Cascaded waveguide coupler for the detection of rbST (Ozhikandathil and Packirisamy 2013)

An LOC was integrated with gold nanoislands formed on the glass substrate. Device was integrated with the PDMS microfluidic chip, and sensing is carried out by injecting the rbST solution to the microfluidic chip. The chip was placed in a spectrophotometer and the localized plasmon resonance spectrum of the gold nano-islands was measured. The shift of the plasmon response is used to detect the growth hormone. The device showed great potential for screening of rbST with sensitivity as low as 5 ng/ml (Ozhikandathil et al. 2012b). Figure 7 is the schematic of the LOC used for the detection of bST. The LOC was integrated with gold-PDMS nanocomposite also with the detection limit in the range of 3 ng/ml (SadAbadi et al. 2013).

Fig. 7

Gold nano-islands integrated LOC used for the detection of growth hormone. Figure reproduced with permission from Ozhikandathil et al. (2012b)

In a recent paper, a portable device is report for the detection of rbST in milk. Herein the milk was spiked with rbST and detection was carried out in a microfluidic device with the help of a portable device (Ozhikandathil et al. 2014).

A monolithically integrated lab-on-a-chip was fabricated on a silica-on-silicon platform for the detection of fluorescence detection of rbST (Ozhikandathil and Packirisamy 2014) (Fig. 8). The chip includes multiple waveguides and microfluidic channel on the SOS waveguides, and the integration of LOC is carried out in single step lithography and etching and a simplified fabrication approach is explained. The rbST was tagged with Alexa-647 and FITC and detection is demonstrated in the LOC. Figure 9 shows the monolithically integrated LOC.

Fig. 8

LOC with portable device for the detection of rbST in milk. Figure reproduced with permission from Ozhikandathil et al. (2014)

Fig. 9

Monolithically integrated optical LOC for the detection of rbST (Ozhikandathil and Packirisamy 2014)

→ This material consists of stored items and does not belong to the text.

-- ==== Sys2Proof/Machine/BgTest.lean ====
section
/-! DEFINITION. The background test's borrows of patches (spec 05 R190 to R194). -/

namespace Sys2Proof.Machine

/-- TEST_OK of a tile's static frame (spec 05 R154). -/
def testOk (t : Tile) : Bool := bit t.static.toNat 230

/-- Whether a tile has a handler context current (spec 05 R190). -/
def handlerCurrent (t : Tile) : Bool := ctxValid t && waveHandler (ctxFrame t)

/-- The field of a patch (spec 01 R19). -/
def patchField (p : Nat) : Nat := p / 16

/-- Whether some tile of a field has a handler context current. -/
def handlerIn (s : State) (f : Nat) : Bool := (listedTiles s (fun i => tileField i == f)).any (fun i => handlerCurrent (getT s i))

/-- Whether the management block may borrow patch `p` (spec 05 R190, R191). -/
def borrowOk (s : State) (p : Nat) : Bool :=
  let f := patchField p
  !s.borrowed.any (fun x => patchField x == f)
    && (patchTiles p).all (fun i => testOk (getT s i) && tileQuiet s i)
    && pwrState s f == 0 && !engaged s f && s.boot.srst && !tripped s && !handlerIn s f

/-- Whether a frame may be a test frame in slot 15 of tile `i` (spec 05 R192): valid or idle, its drivers idle on every segment that ends
outside the patch, nothing read from outside, no use of X, Y, bank, queue or tree port, no link of a carry chain beyond the patch, and
C15 stays current. -/
def testFrameOk (i : Nat) (c : Frame) : Bool :=
  frameCheck i 15 c == .ok
    && (cFmt c == 0
      || ((List.range 24).all (fun j =>
            (cDrv c j == 0 || (match segDest i j with | some x => tilePatch x.1 == tilePatch i | none => false))
              && (decide (cDrv c j < 4) || innerEnd i (cDrv c j - 4)))
          && [0, 1, 2].all (fun o => match streamSel c o with | some e => innerEnd i e | none => true)
          && !isBOp (cOp c) && cOp c != 0xF8 && !(isMOp (cOp c) && (mSrcX c || mSrcY c || mAgw c))
          && cStep c == 0 && !waveSelfArm c && !waveHandler c
          && (!chEn c || (!chCross c && (tileU i != 3 || chTail c)))))

/-- The test's frame for tile `i`: free, within what R192 allows; an idle one where the free word is none. DESIGN CHOICE (assumption log 57). -/
def testFrame (s : State) (i : Nat) : Frame :=
  let c := withCrc (BitVec.ofNat 256 (((List.range 4).map (fun k => (Config.freeWord (s.fresh + k)).toNat * 2 ^ (64 * k))).sum))
  if testFrameOk i c then c else withCrc 0

/-- BORROW_START (spec 05 R191, R192): each member's save set is kept, and a test frame becomes its slot 15 and runs as C15, entered as
any context is (spec 02 R39). DESIGN CHOICE (assumption log 57). -/
def opBorrowStart (p : Fin 1024) (s : State) : State :=
  if !borrowOk s p then s else
  let s := mapField { s with borrowed := s.borrowed ++ [p.val] } (patchField p) (fun _ t => { t with handled := false })
  let s := (patchTiles p).foldl (fun s i =>
    let t := getT s i
    let c := testFrame s i
    setT { s with saved := smSet none s.saved i (some t), fresh := s.fresh + 4 } i
      (enterCtx { t with slots := smSet 0 t.slots 15 c } 15)) s
  reportPatch s p 0x2C0 (detail [(p.val, 2)])

/-- The field of a patch goes on once its borrow has ended: to the state of its target (spec 05 R193; spec 13 R499). -/
def borrowOver (s : State) (f : Nat) : State :=
  if lentPatches s f = [] then
    let s := setFS s f { getFS s f with handlerDue := false }
    if pwrState s f ≤ 1 then seekTarget s f else s
  else s

/-- BORROW_END (spec 05 R191, R194): `wrong` lists the members whose test result is wrong. -/
def opBorrowEnd (p : Fin 1024) (wrong : List TileIx) (s : State) : State :=
  if !s.borrowed.contains p.val then s else
  borrowOver ((wrong.filter (fun i => tilePatch i.val == p.val)).foldl (fun s (i : TileIx) =>
    report s 200 (unitTile s i) 0x2C2 (detail [(i.val, 2)])) (endBorrow s p)) (patchField p)

/-- Whether field `f` is about to leave RUN, but for a borrowed patch (spec 05 R193; spec 13 R499, R503). -/
def leavesRun (s : State) (f : Nat) : Bool :=
  pwrState s f != 0 || pwrTarget s f != 0
    || (rdB s (A.PWR_CTL f) F.PWR_CTL_AUTO_IDLE && fieldQuiet s f && decide (fieldIngress s f (fun _ => true) = [])
        && !rdB s (A.PWR_STATUS f) F.PWR_STATUS_WAKE_PENDING && !treeBusy s f)

/-- Whether a trigger of spec 05 R193 has reached patch `p`. -/
def yieldDue (s : State) (p trigger : Nat) : Bool :=
  let f := patchField p
  let runs := runList s
  let member := fun (c : TreeCmd) => (patchTiles p).any (isMember c)
  if trigger = 1 then runs.any (fun x => !x.2.waiting && member x.2.cmd
    && (x.2.todo.contains f || x.2.here.contains f || x.2.left.any (fun i => tilePatch i == p) || (isBar x.2.cmd && (barReady s x.2 || x.2.answered))))
  else if trigger = 2 then (patchTiles p).any (fun i => (getT s i).ends.any (fun x => x.2.skid ≠ [] && !innerEnd i x.1))
  else if trigger = 3 then (getEp s (2 * p)).ingress.any (fun x => x.2.isSome)
  else if trigger = 4 then handlerIn s f || (getFS s f).handlerDue || (listedTiles s (fun i => tileField i == f)).any (fun i => (getT s i).handled)
  else trigger == 5 && leavesRun s f

/-- BORROW_YIELD (spec 05 R193). -/
def opBorrowYield (p : Fin 1024) (trigger : Fin 6) (s : State) : State :=
  if !s.borrowed.contains p.val || !yieldDue s p trigger then s
  else borrowOver (yieldPatch s p trigger) (patchField p)

/-- A step that writes or reads a slot or a register of tile `i` and that no request carries: a borrowed patch yields first (spec 05
R193). -/
def withYield (i : Nat) (f : State → State) (s : State) : State :=
  if lentTile s i then f (borrowOver (yieldPatch s (tilePatch i) 3) (tileField i)) else f s

/-- A frame stored by a device engine: a borrowed patch yields (spec 05 R193), and the field is woken (spec 13 R503). -/
def engineStore (s : State) (i slot : Nat) (c : Frame) : State :=
  wakeReq (withYield i (fun s => storeFrame s i slot c) s) (tileField i)

/-- Whether a master may write a tile register that no request carries: before WEN only the loader and the warden (spec 12 R466). -/
def wenLets (s : State) (k : Key) : Bool := s.boot.wen || isWarden s k || (k.mst == 0x2000 && k.dev == devId s)

/-! ### The meanings of the commands of this file -/

/-- BORROW_START (spec 05 R191). -/
def execBorrowStart (patch : Fin 1024) (s : State) : Host.Outcome State Fault Refusal := .next (opBorrowStart patch s)
/-- BORROW_END (spec 05 R191). -/
def execBorrowEnd (patch : Fin 1024) (wrong : List TileIx) (s : State) : Host.Outcome State Fault Refusal :=
  .next (opBorrowEnd patch wrong s)
/-- BORROW_YIELD (spec 05 R193). -/
def execBorrowYield (patch : Fin 1024) (trigger : Fin 6) (s : State) : Host.Outcome State Fault Refusal :=
  .next (opBorrowYield patch trigger s)
/-- ACC_LO_READ (spec 03 R116). -/
def execAccLoRead (t : TileIx) (n : Fin 2) (s : State) : Host.Outcome State Fault Refusal := .next (withYield t (opAccLoRead t n) s)
/-- ACC_REGISTER_WRITE (spec 03 R116). -/
def execAccRegisterWrite (t : TileIx) (n : Fin 2) (high : Bool) (value : Reg) (s : State) : Host.Outcome State Fault Refusal :=
  .next (withYield t (opAccWrite t n high value) s)
/-- AG_REGISTER_WRITE (spec 03 R107). -/
def execAgRegisterWrite (t : TileIx) (set : Fin 4) (g : Fin 3) (value : Reg) (s : State) : Host.Outcome State Fault Refusal :=
  .next (withYield t (opAgWrite t set g value) s)
/-- FLUSH (spec 06 R222). -/
def execFlush (t : TileIx) (q : Fin 4) (value : Reg) (s : State) : Host.Outcome State Fault Refusal := .next (withYield t (opFlush t q value) s)
/-- BANK_OWNER_WRITE (spec 06 R204). -/
def execBankOwnerWrite (t : TileIx) (key : Key) (value : Reg) (s : State) : Host.Outcome State Fault Refusal :=
  .next (if wenLets s key then withYield t (opBankOwnerWrite t key value) s else s)

end Sys2Proof.Machine
end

Figure 10 shows sensitivity comparison chart for various lab-on-a-chip detection methods reviewed in this paper for the detection of bovine growth hormone. The label-free method, that is the LSPR integrated LOC gives the detection limit in the rage of 1–5 ng/ml.

Fig. 10

Sensitivity of various LOC detection methods to bovine growth hormone

Conclusion

Application of microfluidics for hormone study and detection is an active multidisciplinary field. This paper reviews some the recent developments in the area of lab-on-a-chip devices for the detection of hormones. The comparison of the various lab-on-a-chips devices, integration and detection methods are reviewed. A comprehensive overview of the fluorophore-labeled and label-free detection methods of bovine growth hormone using lab-on-a-chip carried out in authors’ laboratory is presented. As it can be seen, microfluidics with its significant advantages of low sample and reagent volumes and possibility of multiplexing creates new opportunities for detecting hormones in the microenvironment of individual cells, with an excellent spatial and temporal resolution. In spite of the progress achieved in this particular field, a great deal of work has to be done by biologists and people working in microfabrication, before the field will take full advantage of the advanced capabilities of microfluidics.